I glanced down at my phone and realized she was right. I looked back in the mirror and decided that I looked fine. After all, Clark been seeing me in my dog-walking clothes for a week. “Okay,” I said, letting out a long breath and then turning to Palmer. “Let’s do this.”
She nodded and rolled off my bed, pocketing her phone in her cutoffs. “Bye, Toby,” she called, and I leaned over to the screen and waved, seeing that Bri still hadn’t reappeared.
“Text me updates,” Toby said, giving me a wink. “Have fun!”
We walked down to the foyer together, Palmer leading the way—she knew my house as well as her own. “So,” she said, stopping at the door to dig her keys out of her purse, “if it’s going really well, bring him to the Orchard later.”
I smiled at that, feeling my cheeks get hot at the thought of things going well enough that I’d bring him to meet my friends after the first night. For that to happen, there would definitely be some kissing. “Let’s just see how this goes.”
“Andie?” I turned around to see my dad standing in the hallway that led from his study, squinting at me. He had stopped wearing his button-downs in the last few days, and now he was wearing what he wore at more casual events on the campaign trail or strategy sessions—khakis, a polo shirt, and loafers. I honestly wasn’t sure I’d ever seen my father in a T-shirt. I wasn’t entirely sure he owned one.
“Yes?” I called back, looking at Palmer and then widening my eyes at her. I had assumed my dad would stay in his study, reading or watching old sports games, like he’d spent the last few days doing. I was going to write a note and leave it on the kitchen counter before I left, but that was as much as I’d decided to do in terms of alerting him to my plans for the night.

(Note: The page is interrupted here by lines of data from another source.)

-- ==== Sys2Proof/Laws/Core.lean ====
section
/-! SUPPORT. One lemma for each operation that changes nothing outside the fields which
monitoring moves (`State.core` of Safety.lean holds the rest). -/

open Sys2Proof Sys2Proof.Machine
namespace Sys2Proof.Machine
set_option linter.unusedSimpArgs false
@[simp ↓] theorem State.core_mk (a_cfg a_pending a_cyc a_fresh a_inForce a_regs a_pages a_wins a_mports a_sumSeq a_sumCyc a_ftu a_sched a_ends a_trigCyc a_trigHigh a_bypWin a_bypStat a_tiles a_tmap a_bankUse a_bankLost a_ssends a_gates a_sessions a_copies a_wvGroups a_wvFlits a_wvEpochs a_wvTurn a_srRole a_audits a_denseSeq a_reports a_repLost a_arbs a_arbOn a_flits a_stranded a_ports a_buckets a_meters a_mem a_badLines a_regions a_reserve a_era a_entries a_chans a_memLog a_macAt a_fill a_parts a_partCmd a_certLog a_rtp a_attQueue a_attSeq a_kexs a_peers a_ownerKeys a_gloveIds a_gloveHdrs a_openings a_secLog a_secAt a_minSvn a_entropyOk a_power a_budgets a_allots a_gateHeld a_streams a_channels a_obsBucket a_obsCyc a_banks a_mitTile a_mitRegs a_pcLast a_mitLast a_calm a_charge a_swaps a_heldStarts a_srSwap a_frameSwaps a_frameSpares a_wearLife a_wearDay a_wearDayNo a_autoQueue a_retireCyc a_fuseUsed a_fuseQueue a_fuseFull a_rowsUsed a_laneMap a_ready a_railFell a_pgSb a_broken) : (State.mk a_cfg a_pending a_cyc a_fresh a_inForce a_regs a_pages a_wins a_mports a_sumSeq a_sumCyc a_ftu a_sched a_ends a_trigCyc a_trigHigh a_bypWin a_bypStat a_tiles a_tmap a_bankUse a_bankLost a_ssends a_gates a_sessions a_copies a_wvGroups a_wvFlits a_wvEpochs a_wvTurn a_srRole a_audits a_denseSeq a_reports a_repLost a_arbs a_arbOn a_flits a_stranded a_ports a_buckets a_meters a_mem a_badLines a_regions a_reserve a_era a_entries a_chans a_memLog a_macAt a_fill a_parts a_partCmd a_certLog a_rtp a_attQueue a_attSeq a_kexs a_peers a_ownerKeys a_gloveIds a_gloveHdrs a_openings a_secLog a_secAt a_minSvn a_entropyOk a_power a_budgets a_allots a_gateHeld a_streams a_channels a_obsBucket a_obsCyc a_banks a_mitTile a_mitRegs a_pcLast a_mitLast a_calm a_charge a_swaps a_heldStarts a_srSwap a_frameSwaps a_frameSpares a_wearLife a_wearDay a_wearDayNo a_autoQueue a_retireCyc a_fuseUsed a_fuseQueue a_fuseFull a_rowsUsed a_laneMap a_ready a_railFell a_pgSb a_broken).core = State.mk a_cfg a_pending a_cyc (0) a_inForce (.empty) (.empty) a_wins a_mports (0) (none) a_ftu (.empty) a_ends a_trigCyc a_trigHigh a_bypWin a_bypStat (.empty) a_tmap (.empty) (.empty) ([]) a_gates (.empty) ([]) (.empty) ([]) ([]) (⟨0, 0⟩) a_srRole ([]) (.empty) (⟨[], []⟩) (.empty) (.empty) a_arbOn ([]) ([]) (.empty) a_buckets (.empty) a_mem a_badLines a_regions a_reserve a_era a_entries a_chans a_memLog a_macAt a_fill (.empty) a_partCmd a_certLog a_rtp a_attQueue a_attSeq a_kexs a_peers a_ownerKeys a_gloveIds a_gloveHdrs a_openings (.empty) (.empty) a_minSvn a_entropyOk a_power a_budgets a_allots a_gateHeld (.empty) a_channels a_obsBucket a_obsCyc (.empty) a_mitTile a_mitRegs a_pcLast a_mitLast (State.reset.calm) a_charge (⟨none, none⟩) ([]) a_srSwap a_frameSwaps a_frameSpares a_wearLife a_wearDay a_wearDayNo a_autoQueue (.empty) a_fuseUsed a_fuseQueue a_fuseFull a_rowsUsed a_laneMap a_ready a_railFell a_pgSb a_broken := rfl
@[simp ↓] theorem State.core_fold (s : State) : State.mk s.cfg s.pending s.cyc (0) s.inForce (.empty) (.empty) s.wins s.mports (0) (none) s.ftu (.empty) s.ends s.trigCyc s.trigHigh s.bypWin s.bypStat (.empty) s.tmap (.empty) (.empty) ([]) s.gates (.empty) ([]) (.empty) ([]) ([]) (⟨0, 0⟩) s.srRole ([]) (.empty) (⟨[], []⟩) (.empty) (.empty) s.arbOn ([]) ([]) (.empty) s.buckets (.empty) s.mem s.badLines s.regions s.reserve s.era s.entries s.chans s.memLog s.macAt s.fill (.empty) s.partCmd s.certLog s.rtp s.attQueue s.attSeq s.kexs s.peers s.ownerKeys s.gloveIds s.gloveHdrs s.openings (.empty) (.empty) s.minSvn s.entropyOk s.power s.budgets s.allots s.gateHeld (.empty) s.channels s.obsBucket s.obsCyc (.empty) s.mitTile s.mitRegs s.pcLast s.mitLast (State.reset.calm) s.charge (⟨none, none⟩) ([]) s.srSwap s.frameSwaps s.frameSpares s.wearLife s.wearDay s.wearDayNo s.autoQueue (.empty) s.fuseUsed s.fuseQueue s.fuseFull s.rowsUsed s.laneMap s.ready s.railFell s.pgSb s.broken = s.core := rfl
@[simp] theorem core_ite (c : Prop) [Decidable c] (a b : State) : (if c then a else b).core = if c then a.core else b.core := by split <;> rfl
@[simp] theorem foldl_core {α : Type} (f : State → α → State) (h : ∀ s x, (f s x).core = s.core) (l : List α) (s : State) : (l.foldl f s).core = s.core := by
  induction l generalizing s with
  | nil => rfl
  | cons x r ih => rw [List.foldl_cons]; exact (ih _).trans (h _ _)
@[simp] theorem foldr_core {α : Type} (f : α → State → State) (h : ∀ s x, (f x s).core = s.core) (l : List α) (s : State) : (l.foldr f s).core = s.core := by
  induction l with
  | nil => rfl
  | cons x r ih => rw [List.foldr_cons]; exact (h _ _).trans ih
@[simp] theorem foldl_fst_core {α β : Type} (f : State × β → α → State × β) (h : ∀ s x, (f s x).1.core = s.1.core) (l : List α) (s : State × β) : (l.foldl f s).1.core = s.1.core := by
  induction l generalizing s with
  | nil => rfl
  | cons x r ih => rw [List.foldl_cons]; exact (ih _).trans (h _ _)
@[simp] theorem foldl_snd_core {α β : Type} (f : β × State → α → β × State) (h : ∀ s x, (f s x).2.core = s.2.core) (l : List α) (s : β × State) : (l.foldl f s).2.core = s.2.core := by
  induction l generalizing s with
  | nil => rfl
  | cons x r ih => rw [List.foldl_cons]; exact (ih _).trans (h _ _)
@[simp] theorem draw_core {α : Type} (s : State) (f : Nat → α) : (s.draw f).2.core = s.core := rfl
@[simp] theorem forEach_core {α : Type} (f : State → α → State) (h : ∀ s x, (f s x).core = s.core) (l : List α) (s : State) : (forEach l s f).core = s.core := foldl_core f h l s
@[simp] theorem countSummary_core (s t : State) : (countSummary s t).core = t.core := by unfold countSummary; split <;> (try split) <;> rfl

“I thought I heard—” my dad said as he walked down the hall toward me, and I felt my stomach sink. I’d hoped he had a quick question that I could shout back the answer to, and then he could have gone back to watching eighties basketball players and their disturbingly short shorts. “Oh,” my dad said when he saw Palmer. “Sorry—I didn’t realize Andie had anyone over.”
“Hi, Congressman Walker,” Palmer said cheerfully. A second later, though, when she realized what she’d said, she paled. “I mean . . . Mr. Walker,” she added quickly. My dad was still looking at her, so she glanced at me, then tried, “Alexander?”
“Mr. Walker’s fine,” my dad said, giving her that practiced smile he used when he was working a rope line. “How are you doing, Palmer? How are your parents?”
“Oh, they’re fine. Thanks for asking.”
“Palmer was just leaving,” I said, before my dad could start asking about her brothers and sisters—I could practically see him slipping back into concerned-candidate mode, wanting to show her that he remembered her siblings’ names, that he’d held on to tiny snippets of information. We didn’t have time for that. It was going to be tight, but I was hoping I could get her out of here—and my dad back in his study—before Clark arrived. I had never ever done the guy-parent introduction thing and I really didn’t want to start now. I raised my eyebrows at Palmer, and she nodded.